Ayn Rand: Dreams that Become Dungeons

“There are two novels that can change a bookish fourteen-year old’s life: The Lord of the Rings and Atlas Shrugged. One is a childish fantasy that often engenders a lifelong obsession with its unbelievable heroes, leading to an emotionally stunted, socially crippled adulthood, unable to deal with the real world. The other, of course, involves orcs.” — John Rogers, Ephemera 2009

Ayn Rand, Cornell Cappa

From time to time items appear in news or social media that remind me I’ve long wanted to discuss Ayn Rand. The latest is the Sad Puppies’ Hugo awards campaign, whose leaders announced that next time the charge of the Lightweight Brigade will be led by women who are not like the rest of us unworthy hysterics. Prominent among the vessels chosen to carry the yellowish fluid of “pure” SF is one who parrots Ayn Rand. In this era of voided social contracts and vanishing safety nets, several of the current Republican presidential candidates name themselves Rand adherents – except that the coin she minted has proved counterfeit not only for societies, but also for the individuals she purported to champion.

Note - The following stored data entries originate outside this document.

/-! ### The results of class A, as R139-R142 write them -/

/-- i64 or the unsigned value of an operand, by FN (R138). -/
def byFn (u : Bool) (x : Word) : Int := if u then (x.toNat : Int) else x.toInt
/-- R141: the field at pos of length len. -/
def fieldRule (sg : Bool) (x : Word) (pos len : Nat) : Word :=
  let f := x.toNat / 2 ^ pos % 2 ^ len
  if sg = true ∧ 0 < len ∧ f.testBit (len - 1) = true then BitVec.ofInt 64 (f - 2 ^ len) else BitVec.ofNat 64 f
/-- R141: the field put in place. -/
def insertRule (old x : Word) (pos len : Nat) : Word :=
  let m := BitVec.ofNat 64 ((2 ^ len - 1) * 2 ^ pos)
  (old &&& ~~~m) ||| (BitVec.ofNat 64 (x.toNat * 2 ^ pos) &&& m)
/-- The pointer p plus an offset, in p's region (R142, R144, R149). -/
def inRegion (p : Word) (off : Int) : Word :=
  BitVec.ofNat 64 (p.toNat / 2 ^ 56 * 2 ^ 56 + (((p.toNat % 2 ^ 56 : Nat) + off) % 2 ^ 56).toNat)

/-- The register that an arithmetic instruction writes and the value (R139-R142). -/
def aluRule (c : Ctx) : Instr → Option (BitVec 5 × Word)
  | .add d a b => some (d, BitVec.ofNat 64 ((c.readX a).toNat + (c.opB b).toNat))
  | .sub d a b => some (d, BitVec.ofInt 64 ((c.readX a).toNat - (c.opB b).toNat : Int))
  | .mul d a b => some (d, BitVec.ofNat 64 ((c.readX a).toNat * (c.opB b).toNat))
  | .mulh u d a b => some (d, BitVec.ofInt 64 (byFn u (c.readX a) * byFn u (c.opB b) / 2 ^ 64))
  | .div u d a b =>
    let x := c.readX a
    let y := c.opB b
    some (d, if y.toNat = 0 then BitVec.ofNat 64 (2 ^ 64 - 1)
      else if u = false ∧ x.toInt = -2 ^ 63 ∧ y.toInt = -1 then x
      else if u then BitVec.ofNat 64 (x.toNat / y.toNat) else BitVec.ofInt 64 (x.toInt.tdiv y.toInt))
  | .rem u d a b =>
    let x := c.readX a
    let y := c.opB b
    some (d, if y.toNat = 0 then x else if u = false ∧ y.toInt = -1 then 0
      else if u then BitVec.ofNat 64 (x.toNat % y.toNat)
      else BitVec.ofInt 64 (x.toInt - x.toInt.tdiv y.toInt * y.toInt))
  | .and d a b => some (d, c.readX a &&& c.opB b)
  | .or d a b => some (d, c.readX a ||| c.opB b)
  | .xor d a b => some (d, c.readX a ^^^ c.opB b)
  | .andn d a b => some (d, c.readX a &&& ~~~ c.opB b)
  | .shl d a b => some (d, BitVec.ofNat 64 ((c.readX a).toNat * 2 ^ ((c.opB b).toNat % 64)))
  | .shr d a b => some (d, BitVec.ofNat 64 ((c.readX a).toNat / 2 ^ ((c.opB b).toNat % 64)))
  | .sra d a b => some (d, BitVec.ofInt 64 ((c.readX a).toInt / 2 ^ ((c.opB b).toNat % 64)))
  | .rot d a b =>
    let x := (c.readX a).toNat
    let n := (c.opB b).toNat % 64
    some (d, BitVec.ofNat 64 (x * 2 ^ n) ||| BitVec.ofNat 64 (x / 2 ^ (64 - n)))
  | .min u d a b => some (d, if byFn u (c.opB b) < byFn u (c.readX a) then c.opB b else c.readX a)
  | .max u d a b => some (d, if byFn u (c.readX a) < byFn u (c.opB b) then c.opB b else c.readX a)
  | .slt u d a b => some (d, if byFn u (c.readX a) < byFn u (c.opB b) then 1 else 0)
  | .seq d a b => some (d, if (c.readX a).toNat = (c.opB b).toNat then 1 else 0)
  | .sel d a b => some (d, if (c.readX d).toNat = 0 then c.readX b else c.readX a)
  | .clz d a => some (d, BitVec.ofNat 64 (((List.range 64).find? fun i => (c.readX a).getMsbD i).getD 64))
  | .ctz d a => some (d, BitVec.ofNat 64 (((List.range 64).find? fun i => (c.readX a).getLsbD i).getD 64))
  | .pop d a => some (d, BitVec.ofNat 64 ((List.range 64).countP fun i => (c.readX a).getLsbD i))
  | .bfx sg d a b =>
    let k := (c.readX b).toNat
    some (d, fieldRule sg (c.readX a) (k % 64) (min (k / 64 % 128) 64))
  | .bfxImm sg d a pos len => some (d, fieldRule sg (c.readX a) pos.toNat (min len.toNat 64))
  | .bfi d a b =>
    let k := (c.readX b).toNat
    some (d, insertRule (c.readX d) (c.readX a) (k % 64) (min (k / 64 % 128) 64))
  | .bfiImm d a pos len => some (d, insertRule (c.readX d) (c.readX a) pos.toNat (min len.toNat 64))
  | .li hi d v =>
    some (d, if hi then BitVec.ofNat 64 ((immOf v).toNat % 2 ^ 32 * 2 ^ 32 + (c.readX d).toNat % 2 ^ 32) else immOf v)
  | .lia d v => some (d, inRegion c.pcA (immOf v).toInt)
  | .mac d a b => some (d, BitVec.ofNat 64 ((c.readX d).toNat + (c.readX a).toNat * (c.opB b).toNat))
  | .xmint h d a b =>
    let x := (c.readX a).toNat
    let y := (c.opB b).toNat
    some (d, BitVec.ofNat 64 (if h then mint16 (x % 2 ^ 16) (y % 2 ^ 16) else mint32 (x % 2 ^ 32) (y % 2 ^ 32)))
  | _ => none

/-! ### What an instruction leaves alone -/

/-- From s to t only context c of group g, and the counters of its core, have changed. -/
structure OnlyContext (s t : State) (g : Group) (c : Ctx) : Prop where
  rest : { t with groups := s.groups, cores := s.cores } = s
  groups : t.groups.map (fun x => { x with ctxs := [] }) = s.groups.map fun x => { x with ctxs := [] }
  others : ∀ gid n, ¬(gid = g.id ∧ n = c.num) → t.cx gid n = s.cx gid n
  cores : ∀ k, k ≠ g.core → t.core k = s.core k
  lines : (t.core g.core).lines = (s.core g.core).lines ∧ (t.core g.core).pending = (s.core g.core).pending ∧
    (t.core g.core).jobSeq = (s.core g.core).jobSeq
/-- No queued update comes about with the end of the access stream's next instruction (R127). -/
def Ctx.NothingDue (c : Ctx) : Prop := ∀ u ∈ c.lag, if u.execute then 0 < u.left else 1 < u.left
/-- The class-A instructions that touch no memory and cannot trap. -/
def contextOnly (i : Instr) : Bool :=
  match i with
  | .nop _ | .add .. | .sub .. | .mul .. | .mulh .. | .div .. | .rem .. | .and .. | .or .. | .xor .. | .andn ..
  | .shl .. | .shr .. | .sra .. | .rot .. | .min .. | .max .. | .slt .. | .seq .. | .sel .. | .clz .. | .ctz .. | .pop ..
  | .bfx .. | .bfxImm .. | .bfi .. | .bfiImm .. | .li .. | .lia .. | .mac .. | .xmint .. | .b .. | .bc .. | .bz ..
  | .loop .. | .bqe .. | .yield | .pfx .. | .pushq .. | .popq .. | .qstat .. => true
  | _ => false

/-! ### Control flow (R143-R145) -/

/-- The conditions of bc. -/
def condRule (k : BCond) (x y : Word) : Bool :=
  match k with
  | .eq => x.toNat == y.toNat
  | .ne => !(x.toNat == y.toNat)
  | .lt => decide (x.toInt < y.toInt)
  | .ge => !decide (x.toInt < y.toInt)
  | .ltn => decide (x.toNat < y.toNat)
  | .gen => !decide (x.toNat < y.toNat)
/-- A code address a number of parcels from the instruction. -/
def codeTarget (c : Ctx) (off : BitVec 23) : Word := inRegion c.pcA (4 * off.toInt)
/-- Where a control-flow instruction goes, the v registers that its bq entry marks dead, and what it does to the registers
of the access stream. Everything is read from c as it stands before. None for a bqe that finds q6 empty. -/
def flowRule (c : Ctx) (i : Instr) : Option (Word × BitVec 32 × (Ctx → Ctx)) :=
  let next := inRegion c.pcA i.size
  match i with
  | .b off => some (codeTarget c off, 0, id)
  | .bc k a b off => some (if condRule k (c.readX a) (c.readX b) then codeTarget c off else next, 0, id)
  | .bz nz a off => some (if ((c.readX a).toNat == 0) != nz then codeTarget c off else next, 0, id)
  | .j a => some (c.readX a, 0, id)
  | .call d a => some (c.readX a, c.vmask, fun x => (x.markX c.xmask).writeX d next)
  | .callLabel d off => some (codeTarget c off, c.vmask, fun x => (x.markX c.xmask).writeX d next)
  | .ret a => some (c.readX a, c.vmask, fun x => x.markX c.xmask)
  | .loop d off =>
    let v := BitVec.ofInt 64 ((c.readX d).toNat - 1 : Int)
    some (if v.toNat = 0 then next else codeTarget c off, 0, fun x => x.writeX d v)
  | .bqe z d off =>
    match c.popped.or c.queues.q6.head? with
    | none => none
    | some e => some (if (e.data.toNat == 0) == z then codeTarget c off else next, 0, fun x => x.writeX d e.data)
  | _ => none
/-- What a control-flow instruction does before its continuation is known: bqe pops q6, if it has not yet (R144). -/
def flowPop (c : Ctx) (i : Instr) (x : Ctx) : Ctx :=
  match i, c.popped, c.queues.q6 with
  | .bqe .., none, e :: _ => { x.popQ6 with popped := some e }
  | _, _, _ => x
/-- The control-flow instructions whose target must be a multiple of 4 (R144). -/
def isJump (i : Instr) : Bool :=
  match i with
  | .j _ | .call .. | .callLabel .. | .ret _ => true
  | _ => false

Born Alyssa Rosenbaum to a middle-class Russian-Jewish family, multiply displaced by Soviet policies, possessing immense drive and the type of intelligence that made her a poor fit to any homogeneous group ruled by implicit traditions, Rand managed to emigrate to the US. Once there, she strove – with enormous success – to reinvent herself far beyond the usual name change and veneer assimilation of zero- and first-generation immigrants. She also attempted to reshape, Procrustes-like, all within her reach to fit her fantasy of perfection, including her personal past, her hapless low-key husband and eventually her acolytes.

Countless critics have dissected Rand’s juvenile “philosophy” (who seriously lists Aristotle as a decisive influence?), cartoonish characters and clunky dialogue, humorless didacticism, worship of Aryan-phenotype übermenschen and their Nietzschean prerogatives, cult-leader behavior. Equally countless admirers have cleaved to Rand’s powerful message of purpose and self-esteem, which she eventually distorted into suffocating diktats. Less discussed is a fundamental contradiction: despite her trumpetings that she stood solitary and independent as a sui generis entirely self-made construct, Rand not only had far more help than she acknowledged, but she also abjectly desired to belong to clubs perceived to occupy the top of intellectual and/or political hierarchies. This is common for many with backstories similar to Rand’s: Dinesh D’Souza, Cathy Young (Ekaterina Jung), Piyush “Bobby” Jindal, Camille Paglia, Marco Rubio, Sarah Hoyt (Alice Maria da Silva Marques de Almeida), Martin Shkreli.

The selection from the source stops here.